DiscreteRTC: Discrete Diffusion Policies are Natural Asynchronous Executors
Pith reviewed 2026-07-01 08:29 UTC · model grok-4.3
The pith
Discrete diffusion policies enable native asynchronous execution for robots via their unmasking process.
A machine-rendered reading of the paper's core claim, the machinery that carries it, and where it could break.
Core claim
Discrete diffusion policies, which generate actions by iteratively unmasking, are natural asynchronous executors that resolve all limitations at once: they are fine-tuning free since inpainting is their native operation, while early stopping further provides adaptive guidance and reduces inference cost.
What carries the argument
Iterative unmasking operation in discrete diffusion policies, which directly supplies inpainting for real-time chunk transitions without external mechanisms.
If this is right
- Implementation needs zero additional code to enable async inpainting.

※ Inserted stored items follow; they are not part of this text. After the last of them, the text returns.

/-- R91. -/
inductive ScheduleState where
  | idle | active | suspended
  deriving DecidableEq, Repr

/-- State of the Run Schedule (06). -/
structure RunSchedule where
  entries : List Entry
  state : ScheduleState
  idCounter : Nat
  gapRelease : Option Pos
  deriving DecidableEq, Repr

/-! ## Bag and Clip Unit (07) -/

/-- The production date (R114). -/
structure Date where
  day : Nat
  yearDigit : Nat
  weekday : Nat
  leap : Bool
  deriving DecidableEq, Repr

/-- 07, 7.5. -/
inductive TyerState where
  | ready | firing | fault
  deriving DecidableEq, Repr

/-- R122. -/
inductive MissCause where
  | clipEmpty | tyerBusy | tyerFault
  deriving DecidableEq, Repr

/-- A pending tie (R121). -/
structure PendingTie where
  tag : Nat
  position : Pos
  deriving DecidableEq, Repr

/-- The tie in flight (R122); `present` says whether the record fired for is still in the queue (R123; log 17). -/
structure TieInFlight where
  tag : Nat
  present : Bool
  expiry : Nat
  deriving DecidableEq, Repr

/-- State of the Bag and Clip Unit (07). -/
structure BagClipUnit where
  date : Date
  dateSet : Bool
  colours : Vector Nat 7
  magazine : Nat
  lowThreshold : Nat
  tieTimeout : Nat
  pendingTies : List PendingTie
  tyer : TyerState
  tieInFlight : Option TieInFlight
  fireLine : Pulse
  lastMiss : Option (Nat × MissCause)
  deriving DecidableEq, Repr

/-! ## Crumb Unit (08) -/

/-- State of one crumb zone (08); RESTING is the absence of a blast end time. -/
structure ZoneState where
  fitted : Bool
  load : Nat
  soft : Nat
  hard : Nat
  blastEnd : Option Nat
  manualClear : Bool
  purgeOwed : Bool
  valve : Pin
  deriving DecidableEq, Repr

/-- The two zones. -/
structure CrumbUnit where
  z0 : ZoneState
  z1 : ZoneState
  deriving DecidableEq, Repr

/-! ## Line and Hold Unit (09) -/

/-- 09, 9.1. -/
inductive LineState where
  | stopped | running | idle
  deriving DecidableEq, Repr

/-- The thirteen hold reasons (09, 9.3). -/
inductive HoldReason where
  | slicerHold | baggerHold | officeHold | noProduct | bladeMismatch | noDate | queueFull | crumbFull0 | crumbFull1
  | clipEmpty | tyerFault | scheduleGap | scheduleStop
  deriving DecidableEq, Repr

/-- State of the Line and Hold Unit (09); `holds` is the hold set word of 11.7. -/
structure LineUnit where
  state : LineState
  idleTimer : Option Nat
  holds : Set16
  permit : Pin
  deriving DecidableEq, Repr

/-! ## Totals Unit and Totals Store (10) -/

/-- A product entry, or the OTHER entry (10). -/
structure ProductEntry where
  code : Nat
  good : Nat
  diverted : Nat
  lost : Nat
  bagFail : Nat
  untied : Nat
  unconfirmed : Nat
  flushed : Nat
  slices : Nat
  late : Nat
  blind : Nat
  shortest : Option Nat
  longest : Option Nat
  deriving DecidableEq, Repr

/-- A shift record (10). -/
structure ShiftRecord where
  number : Nat
  carriedIn : Nat
  created : Nat
  untracked : Nat
  strays : Nat
  runSeconds : Nat
  idleSeconds : Nat
  stoppedSeconds : Nat
  heldSeconds : Nat
  blasts0 : Nat
  blasts1 : Nat
  clipsUsed : Nat
  products : List ProductEntry
  other : ProductEntry
  deriving DecidableEq, Repr

/-- State of the Totals Unit (10): the open-shift totals hold the open shift number. -/
structure TotalsUnit where
  openShift : ShiftRecord
  runMs : Nat
  idleMs : Nat
  stoppedMs : Nat
  heldMs : Nat
  buffer : Option ShiftRecord
  deriving DecidableEq, Repr

/-- The two banks. -/
inductive BankId where
  | a | b
  deriving DecidableEq, Repr

/-- A bank (R160): its records oldest first, its sequence number 1..4294967295, and whether its state word is valid. -/
structure Bank where
  records : List ShiftRecord
  seq : Nat
  stateWord : Bool
  deriving DecidableEq, Repr

/-- 10, 10.3. -/
inductive StoreState where
  | empty | ready | writing | faulted
  deriving DecidableEq, Repr

/-- The steps of a store write (R162). -/
inductive WriteStep where
  | erase | program | verify | stateWord
  deriving DecidableEq, Repr

/-- The write in progress (R162, R163): target, step, attempt 1 or 2, the records chosen and the new sequence number. -/
structure StoreWrite where
  target : BankId
  step : WriteStep
  attempt : Nat
  chosen : List ShiftRecord
  newSeq : Nat
  deriving DecidableEq, Repr

/-- State of the Totals Store (10). -/
structure TotalsStore where
  bankA : Bank
  bankB : Bank
  current : Option BankId
  state : StoreState
  write : Option StoreWrite
  deriving DecidableEq, Repr

/-! ## Station Ports (11) -/

/-- The transaction in progress: none, or the bytes received so far of a request frame, or of a fetch, whose first byte is 0 (R169,
R171). -/
inductive FrameState where
  | idle
  | receiving (bytes : List Byte)
  deriving DecidableEq, Repr

/-- A response frame (R172): kind echo, sequence echo, result code, body. -/
structure Response where
  kind : Byte
  seq : Byte
  result : Byte
  body : List Byte
  deriving DecidableEq, Repr

/-- R174. -/
inductive Attention where
  | released | asserted
  deriving DecidableEq, Repr

/-- What a port makes of the clock edges that come now (R171, R178; log 26). -/
inductive LinkState where
  /-- Bytes are received: select is high, or a transaction not yet judged is in progress (R169). -/
  | listening
  /-- Select is still low after a judgement: bytes are ignored until it rises (R171). -/
  | judged
  /-- Select is still low after a port reset: clock edges are ignored until it rises (R178). -/
  | wasReset
  deriving DecidableEq, Repr

/-- State of one station port (11). `link` says whether the port listens (log 26); `dataOut` is what the port has driven on its data
out, byte by byte, in its present or last transaction (R169, R172; log 9). -/
structure PortState where
  frame : FrameState
  link : LinkState
  response : Option Response
  flags : Set16
  mask : Set16
  attention : Attention
  dataOut : List Byte
  deriving DecidableEq, Repr

/-- The three ports. -/
structure PortStates where
  slicer : PortState
  bagger : PortState
  office : PortState
  deriving DecidableEq, Repr

/-! ## The whole part -/

/-- The whole state. -/
structure State where
  /-- The commands that wait, first in, first out. -/
  pending : List Instr
  /-- The model's clock, ms (log 1). -/
  now : Nat
  /-- How many free choices have been taken (log 15). -/
  choices : Nat
  pos : PositionUnit
  chain : StationChain
  recipes : RecipeTable
  queue : TrackingQueue
  schedule : RunSchedule
  bag : BagClipUnit
  crumb : CrumbUnit
  line : LineUnit
  totals : TotalsUnit
  store : TotalsStore
  ports : PortStates
  deriving DecidableEq, Repr

/-! ## After a power-on reset -/

/-- An entry of the shift totals at 0 (R153, R154). -/
def ProductEntry.zero (code : Nat) : ProductEntry :=
  { code := code, good := 0, diverted := 0, lost := 0, bagFail := 0, untied := 0, unconfirmed := 0, flushed := 0, slices := 0,
    late := 0, blind := 0, shortest := none, longest := none }

/-- A shift record at 0 but for its carried-in count (R153, R158); 65535 is the code of OTHER. -/
def ShiftRecord.opened (number carriedIn : Nat) : ShiftRecord :=
  { number := number, carriedIn := carriedIn, created := 0, untracked := 0, strays := 0, runSeconds := 0, idleSeconds := 0,
    stoppedSeconds := 0, heldSeconds := 0, blasts0 := 0, blasts1 := 0, clipsUsed := 0, products := [],
    other := ProductEntry.zero 65535 }

/-- A bank of the part that State.reset stands for: no records, an invalid state word, sequence number 1 (DESIGN CHOICE, log 6). -/
def Bank.initial : Bank := { records := [], seq := 1, stateWord := false }

/-- A filter at power-on (R13). -/
def EyeFilter.sampled (l : Level) : EyeFilter := { accepted := l, change := none }

/-- A slot at power-on (R27). -/
def Slot.initial : Slot := { state := .empty, product := none, inFlight := 0 }

/-- A zone at power-on (R128). -/
def ZoneState.initial : ZoneState :=
  { fitted := false, load := 0, soft := 20000, hard := 40000, blastEnd := none, manualClear := false, purgeOwed := false,
    valve := .released }

/-- A port at power-on (R178). -/
def PortState.initial : PortState :=
  { frame := .idle, link := .listening, response := none, flags := 0, mask := 0, attention := .released, dataOut := [] }

/-- The hold set at power-on (R143): NO_PRODUCT (bit 3), NO_DATE (bit 5), CLIP_EMPTY (bit 9). -/
def holdsAtPowerOn : Set16 := 0x0228#16

/-- The part right after a power-on reset, with unwritten banks (log 6), encoder lines (0,0) and clear eyes (log 5). -/
def State.reset : State :=
  { pending := []
    now := 0
    choices := 0
    pos :=
      { lines := .q00, p := 0, h := 0, x := 0, windowStart := 0, nextSample := 4, v := 0
        filters := ⟨.sampled .clear, .sampled .clear, .sampled .clear, .sampled .clear, .sampled .clear⟩
        config := { pitch := 100, offset := 0, filterTime := 2, idleTime := 120 } }
    chain := { places := Vector.replicate 8 none, head := 0, state := .unvalidated, lastFailure := none }
    recipes := { slots := Vector.replicate 16 Slot.initial, selection := none, pitch := 0 }
    queue := { records := [], tagCounter := 1, rejectGate := .released, exitGate := .released }
    schedule := { entries := [], state := .idle, idCounter := 1, gapRelease := none }
    bag :=
      { date := { day := 1, yearDigit := 0, weekday := 0, leap := false }, dateSet := false, colours := Vector.replicate 7 0
        magazine := 0, lowThreshold := 200, tieTimeout := 150, pendingTies := [], tyer := .ready, tieInFlight := none
        fireLine := .released, lastMiss := none }
    crumb := ⟨.initial, .initial⟩
    line := { state := .stopped, idleTimer := none, holds := holdsAtPowerOn, permit := .released }
    totals :=
      { openShift := .opened 1 0, runMs := 0, idleMs := 0, stoppedMs := 0, heldMs := 0, buffer := none }
    store := { bankA := .initial, bankB := .initial, current := none, state := .empty, write := none }
    ports := ⟨.initial, .initial, .initial⟩ }

end Sys2Proof.Machine
end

- Inference requires only about 0.7 times the computation of full generation from scratch.
- Success rate improves 65 percent on real-world hockey defend task versus flow-matching RTC.
- Success rate improves 30 percent versus training-time flow-matching RTC.
Where Pith is reading between the lines
- The same native inpainting property could apply to other sequential generation settings that require partial commitment and revision.
- Early stopping for adaptive compute might transfer to diffusion models in non-robotics domains under latency constraints.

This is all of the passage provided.